(Saved entries)
====
-- ==== Sys2Proof/Laws/LockEntries.lean ====
section
/-! SUPPORT. What the operations on one lock entry do to its laws (R1, R2, R3) and to the stations it names (R42). -/

namespace Sys2Proof.Machine

/-! ## The laws of an entry, spelled out -/

theorem lockEntryLaw_held (h : StationNo) (lease : Option (BitVec 3)) (ws : List Waiter) :
    lockEntryLaw (.held h lease ws) = true ↔
      lease ≠ some 0#3 ∧ ws.length ≤ 6 ∧ (ws.map Waiter.station).Nodup ∧ h ∉ ws.map Waiter.station := by
  unfold lockEntryLaw
  simp only [Bool.and_eq_true, decide_eq_true_eq, bne_iff_ne, Bool.not_eq_true', List.contains_eq_mem,
    decide_eq_false_iff_not]
  tauto

theorem namesOnly_held (u : StationSet) (h : StationNo) (lease : Option (BitVec 3)) (ws : List Waiter) :
    namesOnly u (.held h lease ws) = true ↔ inSet h u = true ∧ ∀ w ∈ ws, inSet w.station u = true := by
  unfold namesOnly
  simp only [Bool.and_eq_true, List.all_eq_true]

theorem isWaiting_iff (ws : List Waiter) (r : StationNo) :
    isWaiting ws r = true ↔ r ∈ ws.map Waiter.station := by
  unfold isWaiting
  simp only [List.any_eq_true, beq_iff_eq, List.mem_map]

theorem freshLease_ne_zero (leased : Bool) : freshLease leased ≠ some 0#3 := by
  cases leased <;> unfold freshLease <;> decide

/-! ## ACQUIRE (R7, R8) -/

theorem acquireEntry_law (r : StationNo) (leased : Bool) {e : LockEntry} (h : lockEntryLaw e = true) :
    lockEntryLaw (acquireEntry r leased e).1 = true := by
  unfold acquireEntry
  split
  · rw [lockEntryLaw_held]
    exact ⟨freshLease_ne_zero leased, by simp, by simp, by simp⟩
  · rename_i holder lease ws
    split
    · exact h
    · rename_i ne
      split
      · exact h
      · rename_i nw
        split
        · exact h
        · rename_i room
          rw [isWaiting_iff] at nw
          rw [lockEntryLaw_held] at h ⊢
          obtain ⟨h1, h2, h3, h4⟩ := h
          unfold maxWaiters at room
          refine ⟨h1, ?_, ?_, ?_⟩
          · simp; omega
          · rw [List.map_append, List.nodup_append]
            refine ⟨h3, by simp, ?_⟩
            intro a ha b hb
            simp only [List.map_cons, List.map_nil, List.mem_singleton] at hb
            subst hb
            intro e; subst e; exact nw ha
          · rw [List.map_append, List.mem_append]
            rintro (k | k)
            · exact h4 k
            · simp at k; exact ne k

theorem acquireEntry_names (r : StationNo) (leased : Bool) {u : StationSet} {e : LockEntry} (hr : inSet r u = true)
    (h : namesOnly u e = true) : namesOnly u (acquireEntry r leased e).1 = true := by
  unfold acquireEntry
  split
  · rw [namesOnly_held]; exact ⟨hr, by simp⟩
  · split
    · exact h
    · split
      · exact h
      · split
        · exact h
        · rw [namesOnly_held] at h ⊢
          refine ⟨h.1, ?_⟩
          intro w hw
          rcases List.mem_append.mp hw with hw | hw
          · exact h.2 w hw
          · rw [List.mem_singleton] at hw; subst hw; exact hr

/-! ## The pass (R10) and the withdrawal (R13) -/

theorem passEntry_law {h : StationNo} {lease : Option (BitVec 3)} {ws : List Waiter}
    (law : lockEntryLaw (.held h lease ws) = true) : lockEntryLaw (passEntry ws) = true := by
  rw [lockEntryLaw_held] at law
  obtain ⟨-, h2, h3, -⟩ := law
  cases ws with
  | nil => rfl
  | cons w rest =>
    unfold passEntry
    rw [List.map_cons, List.nodup_cons] at h3
    rw [lockEntryLaw_held]
    exact ⟨freshLease_ne_zero _, by simp at h2; omega, h3.2, h3.1⟩

theorem passEntry_names {u : StationSet} {h : StationNo} {lease : Option (BitVec 3)} {ws : List Waiter}
    (names : namesOnly u (.held h lease ws) = true) : namesOnly u (passEntry ws) = true := by
  rw [namesOnly_held] at names
  cases ws with
  | nil => rfl
  | cons w rest =>
    unfold passEntry
    rw [namesOnly_held]
    exact ⟨names.2 w (by simp), fun x hx => names.2 x (by simp [hx])⟩

theorem withdraw_subset (r : StationNo) (ws : List Waiter) : ∀ w ∈ withdraw r ws, w ∈ ws ∧ w.station ≠ r := by
  intro w hw
  unfold withdraw at hw
  simpa using hw

theorem withdraw_law (r : StationNo) {h : StationNo} {lease : Option (BitVec 3)} {ws : List Waiter}
    (law : lockEntryLaw (.held h lease ws) = true) : lockEntryLaw (.held h lease (withdraw r ws)) = true := by
  rw [lockEntryLaw_held] at law ⊢
  obtain ⟨h1, h2, h3, h4⟩ := law
  refine ⟨h1, ?_, ?_, ?_⟩
  · exact (List.length_filter_le _ _).trans h2
  · exact h3.sublist (List.filter_sublist.map _)
  · intro k
    obtain ⟨w, hw, e⟩ := List.mem_map.mp k
    exact h4 (List.mem_map.mpr ⟨w, (withdraw_subset r ws w hw).1, e⟩)

theorem withdraw_names (r : StationNo) {u : StationSet} {h : StationNo} {lease : Option (BitVec 3)} {ws : List Waiter}
    (names : namesOnly u (.held h lease ws) = true) : namesOnly u (.held h lease (withdraw r ws)) = true := by
  rw [namesOnly_held] at names ⊢
  exact ⟨names.1, fun w hw => names.2 w (withdraw_subset r ws w hw).1⟩

/-! ## RENEW (R15) and the lease tick (R17) -/

theorem renewEntry_law (r : StationNo) {e : LockEntry} (law : lockEntryLaw e = true) :
    lockEntryLaw (renewEntry r e) = true := by
  unfold renewEntry
  split
  · split
    · rw [lockEntryLaw_held] at law ⊢
      exact ⟨by decide, law.2⟩
    · exact law
  · exact law
  · exact law

theorem renewEntry_names (r : StationNo) {u : StationSet} {e : LockEntry} (names : namesOnly u e = true) :
    namesOnly u (renewEntry r e) = true := by
  unfold renewEntry
  split
  · split
    · rw [namesOnly_held] at names ⊢; exact names
    · exact names
  · exact names
  · exact names

theorem lowered_law {h : StationNo} {level : BitVec 3} {ws : List Waiter} (above : 1 < level.toNat)
    (law : lockEntryLaw (.held h (some level) ws) = true) : lockEntryLaw (.held h (some (level - 1)) ws) = true := by
  rw [lockEntryLaw_held] at law ⊢
  refine ⟨?_, law.2⟩
  intro e
  injection e with e
  have := congrArg BitVec.toNat e
  simp [BitVec.toNat_sub] at this
  omega

/-! ## The entries of a lock chunk (R23) -/

theorem readLockEntry_law {bytes : List Byte} {e : LockEntry} (h : readLockEntry bytes = some e) :
    lockEntryLaw e = true := by
  unfold readLockEntry at h
  split at h
  · split at h
    · split at h
      · cases h; rfl
      · cases h
    · split at h
      · split at h
        · dsimp only at h
          split at h
          · cases h; assumption
          · cases h
        · cases h
      · cases h
  · cases h

theorem readLockEntries_law {n : Nat} {bytes : List Byte} {es : List LockEntry} (h : readLockEntries n bytes = some es) :
    es.length = n ∧ ∀ e ∈ es, lockEntryLaw e = true := by
  induction n generalizing bytes es with
  | zero =>
    cases bytes <;> simp only [readLockEntries] at h
    · cases h; exact ⟨rfl, by simp⟩
    · cases h
  | succ n ih =>
    unfold readLockEntries at h
    split at h
    · rename_i e es' h1 h2
      cases h
      obtain ⟨l, k⟩ := ih h2
      refine ⟨by simp [l], ?_⟩
      intro x hx
      rcases List.mem_cons.mp hx with rfl | hx
      · exact readLockEntry_law h1
      · exact k x hx
    · cases h

end Sys2Proof.Machine
end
====
Within the entries above, how many lines hold the string "refine"? State the number with no other words.

*Expected output*: 6